■ INSTRUCTIONS FOR THE TASK
Look for the line that has "def SUP_FAULT_EN_AVS : Fld := ⟨0x41144, 8, 1⟩" in the material below; please repeat it and every line after it, exactly, up to and including the line that has "def SUP_TEMP_STACK_VALID (r", and nothing else.

■ GIVEN RECORDS
------------------------------------------------------------------------

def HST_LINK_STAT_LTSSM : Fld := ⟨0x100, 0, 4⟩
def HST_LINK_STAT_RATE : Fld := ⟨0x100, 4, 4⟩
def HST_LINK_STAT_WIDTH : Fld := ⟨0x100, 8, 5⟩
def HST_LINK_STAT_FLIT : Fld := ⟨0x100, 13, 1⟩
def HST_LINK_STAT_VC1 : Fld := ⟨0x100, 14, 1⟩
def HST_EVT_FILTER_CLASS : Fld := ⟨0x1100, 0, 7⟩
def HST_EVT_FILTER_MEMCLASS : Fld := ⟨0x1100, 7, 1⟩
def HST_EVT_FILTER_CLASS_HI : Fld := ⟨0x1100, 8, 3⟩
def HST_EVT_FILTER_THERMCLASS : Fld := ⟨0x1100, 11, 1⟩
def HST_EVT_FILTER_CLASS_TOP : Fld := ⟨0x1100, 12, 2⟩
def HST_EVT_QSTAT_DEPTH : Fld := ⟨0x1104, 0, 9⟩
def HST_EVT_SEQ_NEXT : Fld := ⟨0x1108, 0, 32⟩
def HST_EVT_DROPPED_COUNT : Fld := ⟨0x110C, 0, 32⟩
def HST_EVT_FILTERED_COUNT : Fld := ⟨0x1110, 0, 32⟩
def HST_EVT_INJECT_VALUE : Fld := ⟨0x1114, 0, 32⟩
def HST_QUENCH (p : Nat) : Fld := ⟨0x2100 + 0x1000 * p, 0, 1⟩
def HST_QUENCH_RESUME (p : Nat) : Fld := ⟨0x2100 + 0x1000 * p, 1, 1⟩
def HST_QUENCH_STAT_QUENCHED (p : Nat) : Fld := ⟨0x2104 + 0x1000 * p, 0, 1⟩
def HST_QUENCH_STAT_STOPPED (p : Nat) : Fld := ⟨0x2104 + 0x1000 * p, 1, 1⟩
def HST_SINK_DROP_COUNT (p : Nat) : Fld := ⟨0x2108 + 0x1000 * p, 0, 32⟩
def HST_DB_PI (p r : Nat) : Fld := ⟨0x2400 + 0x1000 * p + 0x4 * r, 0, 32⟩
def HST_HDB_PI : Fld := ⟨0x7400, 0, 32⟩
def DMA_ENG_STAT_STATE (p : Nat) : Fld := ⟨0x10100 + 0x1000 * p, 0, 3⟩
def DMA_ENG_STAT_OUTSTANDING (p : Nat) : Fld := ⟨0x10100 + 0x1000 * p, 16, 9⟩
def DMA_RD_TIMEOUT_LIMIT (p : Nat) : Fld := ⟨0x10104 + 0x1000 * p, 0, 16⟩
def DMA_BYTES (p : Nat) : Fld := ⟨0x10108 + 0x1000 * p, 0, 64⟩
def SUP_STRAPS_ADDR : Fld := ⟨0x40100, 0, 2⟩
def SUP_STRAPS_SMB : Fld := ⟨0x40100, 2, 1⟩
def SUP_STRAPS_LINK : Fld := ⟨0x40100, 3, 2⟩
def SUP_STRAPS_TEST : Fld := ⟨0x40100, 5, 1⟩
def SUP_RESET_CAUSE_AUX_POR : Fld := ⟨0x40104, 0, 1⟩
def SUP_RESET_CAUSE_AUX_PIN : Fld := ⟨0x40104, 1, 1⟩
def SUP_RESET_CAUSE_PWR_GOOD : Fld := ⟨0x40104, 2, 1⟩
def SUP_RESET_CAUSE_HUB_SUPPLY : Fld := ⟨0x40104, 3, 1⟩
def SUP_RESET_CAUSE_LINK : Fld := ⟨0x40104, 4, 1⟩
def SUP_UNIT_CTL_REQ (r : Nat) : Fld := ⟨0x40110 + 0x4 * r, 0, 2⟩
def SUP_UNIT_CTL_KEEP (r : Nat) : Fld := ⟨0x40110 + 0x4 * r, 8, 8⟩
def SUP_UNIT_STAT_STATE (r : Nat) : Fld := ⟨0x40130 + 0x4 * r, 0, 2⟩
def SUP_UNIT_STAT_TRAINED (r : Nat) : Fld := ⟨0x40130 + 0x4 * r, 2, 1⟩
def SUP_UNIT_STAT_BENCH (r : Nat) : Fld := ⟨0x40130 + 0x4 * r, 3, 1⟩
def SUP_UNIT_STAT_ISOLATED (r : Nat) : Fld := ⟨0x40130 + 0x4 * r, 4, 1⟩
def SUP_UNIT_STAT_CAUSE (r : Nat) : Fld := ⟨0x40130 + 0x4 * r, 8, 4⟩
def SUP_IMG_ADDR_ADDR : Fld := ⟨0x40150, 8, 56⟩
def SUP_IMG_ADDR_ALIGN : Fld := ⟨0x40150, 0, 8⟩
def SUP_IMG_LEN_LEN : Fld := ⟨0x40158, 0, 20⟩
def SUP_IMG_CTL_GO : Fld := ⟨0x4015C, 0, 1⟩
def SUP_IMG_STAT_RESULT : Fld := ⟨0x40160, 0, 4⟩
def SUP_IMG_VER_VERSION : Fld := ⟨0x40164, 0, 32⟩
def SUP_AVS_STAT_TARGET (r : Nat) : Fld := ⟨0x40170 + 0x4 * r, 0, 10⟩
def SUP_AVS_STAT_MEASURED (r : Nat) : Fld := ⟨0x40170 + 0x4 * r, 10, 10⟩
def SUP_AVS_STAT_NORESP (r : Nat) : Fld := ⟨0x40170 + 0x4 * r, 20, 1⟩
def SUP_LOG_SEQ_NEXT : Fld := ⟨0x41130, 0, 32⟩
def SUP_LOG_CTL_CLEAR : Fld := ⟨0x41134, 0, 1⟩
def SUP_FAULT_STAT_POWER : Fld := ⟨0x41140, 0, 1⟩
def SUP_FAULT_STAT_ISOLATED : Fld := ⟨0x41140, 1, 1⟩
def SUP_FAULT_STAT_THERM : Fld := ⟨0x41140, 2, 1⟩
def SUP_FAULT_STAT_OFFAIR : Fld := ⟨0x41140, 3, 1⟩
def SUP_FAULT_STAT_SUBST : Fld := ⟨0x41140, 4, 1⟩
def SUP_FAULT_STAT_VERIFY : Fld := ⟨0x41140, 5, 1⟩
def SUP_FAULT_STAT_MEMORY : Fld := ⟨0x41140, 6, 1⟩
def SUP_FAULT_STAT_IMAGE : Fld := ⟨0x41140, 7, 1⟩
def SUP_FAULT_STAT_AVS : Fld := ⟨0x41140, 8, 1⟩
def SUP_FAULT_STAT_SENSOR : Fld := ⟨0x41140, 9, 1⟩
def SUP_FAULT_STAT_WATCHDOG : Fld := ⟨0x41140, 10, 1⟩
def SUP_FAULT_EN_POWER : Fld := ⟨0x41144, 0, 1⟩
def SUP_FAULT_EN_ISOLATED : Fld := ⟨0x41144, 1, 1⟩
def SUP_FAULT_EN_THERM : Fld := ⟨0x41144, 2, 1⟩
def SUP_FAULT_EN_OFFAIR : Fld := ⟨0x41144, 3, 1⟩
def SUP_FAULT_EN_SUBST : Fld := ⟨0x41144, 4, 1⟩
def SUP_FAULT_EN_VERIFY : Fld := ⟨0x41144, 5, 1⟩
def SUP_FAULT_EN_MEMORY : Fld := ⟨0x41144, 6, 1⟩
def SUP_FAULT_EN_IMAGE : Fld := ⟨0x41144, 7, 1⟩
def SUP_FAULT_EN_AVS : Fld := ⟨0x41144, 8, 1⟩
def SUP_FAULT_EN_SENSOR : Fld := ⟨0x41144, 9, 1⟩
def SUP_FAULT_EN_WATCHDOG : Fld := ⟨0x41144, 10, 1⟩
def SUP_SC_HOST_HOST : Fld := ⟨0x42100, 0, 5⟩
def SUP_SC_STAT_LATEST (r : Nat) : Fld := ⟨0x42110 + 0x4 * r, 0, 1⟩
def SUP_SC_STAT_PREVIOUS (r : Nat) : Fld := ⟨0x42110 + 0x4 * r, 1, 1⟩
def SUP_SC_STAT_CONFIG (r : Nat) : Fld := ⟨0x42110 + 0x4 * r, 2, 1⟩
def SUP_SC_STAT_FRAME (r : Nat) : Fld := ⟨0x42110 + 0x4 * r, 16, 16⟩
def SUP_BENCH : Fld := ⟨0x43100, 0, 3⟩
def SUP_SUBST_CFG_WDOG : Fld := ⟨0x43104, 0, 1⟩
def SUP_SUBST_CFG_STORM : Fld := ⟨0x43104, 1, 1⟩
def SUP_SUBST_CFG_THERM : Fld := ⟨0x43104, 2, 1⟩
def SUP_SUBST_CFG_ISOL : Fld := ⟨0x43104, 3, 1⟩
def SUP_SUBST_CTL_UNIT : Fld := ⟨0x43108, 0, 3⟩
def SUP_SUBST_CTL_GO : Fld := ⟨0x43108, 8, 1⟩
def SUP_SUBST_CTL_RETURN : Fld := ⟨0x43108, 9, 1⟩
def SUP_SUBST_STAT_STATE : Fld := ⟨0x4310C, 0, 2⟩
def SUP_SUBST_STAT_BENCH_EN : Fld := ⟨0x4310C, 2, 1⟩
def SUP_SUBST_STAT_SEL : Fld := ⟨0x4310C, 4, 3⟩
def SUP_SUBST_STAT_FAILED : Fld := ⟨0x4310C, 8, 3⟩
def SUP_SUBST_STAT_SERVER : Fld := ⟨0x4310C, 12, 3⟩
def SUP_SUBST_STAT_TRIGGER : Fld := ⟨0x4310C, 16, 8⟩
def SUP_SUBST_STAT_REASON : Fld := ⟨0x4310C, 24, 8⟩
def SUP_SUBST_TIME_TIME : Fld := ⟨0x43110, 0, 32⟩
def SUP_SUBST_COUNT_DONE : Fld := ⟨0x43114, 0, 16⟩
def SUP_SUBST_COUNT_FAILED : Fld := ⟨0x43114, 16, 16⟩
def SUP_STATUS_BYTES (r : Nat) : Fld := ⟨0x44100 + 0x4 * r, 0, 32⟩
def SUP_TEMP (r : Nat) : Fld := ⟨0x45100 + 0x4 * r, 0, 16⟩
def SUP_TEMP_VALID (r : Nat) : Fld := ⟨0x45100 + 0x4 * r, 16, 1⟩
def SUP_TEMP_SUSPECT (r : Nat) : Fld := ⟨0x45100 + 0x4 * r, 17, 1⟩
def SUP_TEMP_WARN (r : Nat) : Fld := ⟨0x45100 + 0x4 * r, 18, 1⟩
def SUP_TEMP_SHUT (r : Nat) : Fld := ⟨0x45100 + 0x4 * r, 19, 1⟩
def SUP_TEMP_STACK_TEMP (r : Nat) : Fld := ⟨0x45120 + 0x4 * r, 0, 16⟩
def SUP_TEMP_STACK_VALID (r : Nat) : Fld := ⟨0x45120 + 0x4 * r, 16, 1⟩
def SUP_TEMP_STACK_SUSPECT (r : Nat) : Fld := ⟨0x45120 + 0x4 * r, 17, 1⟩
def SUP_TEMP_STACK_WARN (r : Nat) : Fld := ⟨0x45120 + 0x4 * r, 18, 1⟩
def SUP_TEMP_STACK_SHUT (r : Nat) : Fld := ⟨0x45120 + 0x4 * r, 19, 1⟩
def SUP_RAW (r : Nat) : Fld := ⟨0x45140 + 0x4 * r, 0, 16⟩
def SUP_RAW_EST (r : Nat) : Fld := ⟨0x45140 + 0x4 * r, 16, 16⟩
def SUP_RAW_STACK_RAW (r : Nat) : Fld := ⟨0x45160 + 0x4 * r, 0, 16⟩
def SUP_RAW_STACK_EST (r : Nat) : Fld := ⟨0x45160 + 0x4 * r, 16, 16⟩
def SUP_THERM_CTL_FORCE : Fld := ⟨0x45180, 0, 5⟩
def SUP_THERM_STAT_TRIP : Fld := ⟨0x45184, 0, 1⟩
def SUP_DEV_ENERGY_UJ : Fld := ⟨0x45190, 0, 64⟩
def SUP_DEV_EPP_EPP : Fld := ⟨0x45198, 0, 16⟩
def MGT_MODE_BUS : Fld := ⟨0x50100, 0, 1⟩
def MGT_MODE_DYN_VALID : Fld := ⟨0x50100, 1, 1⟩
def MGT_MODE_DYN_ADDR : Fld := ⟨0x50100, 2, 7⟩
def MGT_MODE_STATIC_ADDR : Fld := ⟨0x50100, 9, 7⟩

------------------------------------------------------------------------

■ RESULT
def SUP_FAULT_EN_AVS : Fld := ⟨0x41144, 8, 1⟩
def SUP_FAULT_EN_SENSOR : Fld := ⟨0x41144, 9, 1⟩
def SUP_FAULT_EN_WATCHDOG : Fld := ⟨0x41144, 10, 1⟩
def SUP_SC_HOST_HOST : Fld := ⟨0x42100, 0, 5⟩
def SUP_SC_STAT_LATEST (r : Nat) : Fld := ⟨0x42110 + 0x4 * r, 0, 1⟩
def SUP_SC_STAT_PREVIOUS (r : Nat) : Fld := ⟨0x42110 + 0x4 * r, 1, 1⟩
def SUP_SC_STAT_CONFIG (r : Nat) : Fld := ⟨0x42110 + 0x4 * r, 2, 1⟩
def SUP_SC_STAT_FRAME (r : Nat) : Fld := ⟨0x42110 + 0x4 * r, 16, 16⟩
def SUP_BENCH : Fld := ⟨0x43100, 0, 3⟩
def SUP_SUBST_CFG_WDOG : Fld := ⟨0x43104, 0, 1⟩
def SUP_SUBST_CFG_STORM : Fld := ⟨0x43104, 1, 1⟩
def SUP_SUBST_CFG_THERM : Fld := ⟨0x43104, 2, 1⟩
def SUP_SUBST_CFG_ISOL : Fld := ⟨0x43104, 3, 1⟩
def SUP_SUBST_CTL_UNIT : Fld := ⟨0x43108, 0, 3⟩
def SUP_SUBST_CTL_GO : Fld := ⟨0x43108, 8, 1⟩
def SUP_SUBST_CTL_RETURN : Fld := ⟨0x43108, 9, 1⟩
def SUP_SUBST_STAT_STATE : Fld := ⟨0x4310C, 0, 2⟩
def SUP_SUBST_STAT_BENCH_EN : Fld := ⟨0x4310C, 2, 1⟩
def SUP_SUBST_STAT_SEL : Fld := ⟨0x4310C, 4, 3⟩
def SUP_SUBST_STAT_FAILED : Fld := ⟨0x4310C, 8, 3⟩
def SUP_SUBST_STAT_SERVER : Fld := ⟨0x4310C, 12, 3⟩
def SUP_SUBST_STAT_TRIGGER : Fld := ⟨0x4310C, 16, 8⟩
def SUP_SUBST_STAT_REASON : Fld := ⟨0x4310C, 24, 8⟩
def SUP_SUBST_TIME_TIME : Fld := ⟨0x43110, 0, 32⟩
def SUP_SUBST_COUNT_DONE : Fld := ⟨0x43114, 0, 16⟩
def SUP_SUBST_COUNT_FAILED : Fld := ⟨0x43114, 16, 16⟩
def SUP_STATUS_BYTES (r : Nat) : Fld := ⟨0x44100 + 0x4 * r, 0, 32⟩
def SUP_TEMP (r : Nat) : Fld := ⟨0x45100 + 0x4 * r, 0, 16⟩
def SUP_TEMP_VALID (r : Nat) : Fld := ⟨0x45100 + 0x4 * r, 16, 1⟩
def SUP_TEMP_SUSPECT (r : Nat) : Fld := ⟨0x45100 + 0x4 * r, 17, 1⟩
def SUP_TEMP_WARN (r : Nat) : Fld := ⟨0x45100 + 0x4 * r, 18, 1⟩
def SUP_TEMP_SHUT (r : Nat) : Fld := ⟨0x45100 + 0x4 * r, 19, 1⟩
def SUP_TEMP_STACK_TEMP (r : Nat) : Fld := ⟨0x45120 + 0x4 * r, 0, 16⟩
def SUP_TEMP_STACK_VALID (r : Nat) : Fld := ⟨0x45120 + 0x4 * r, 16, 1⟩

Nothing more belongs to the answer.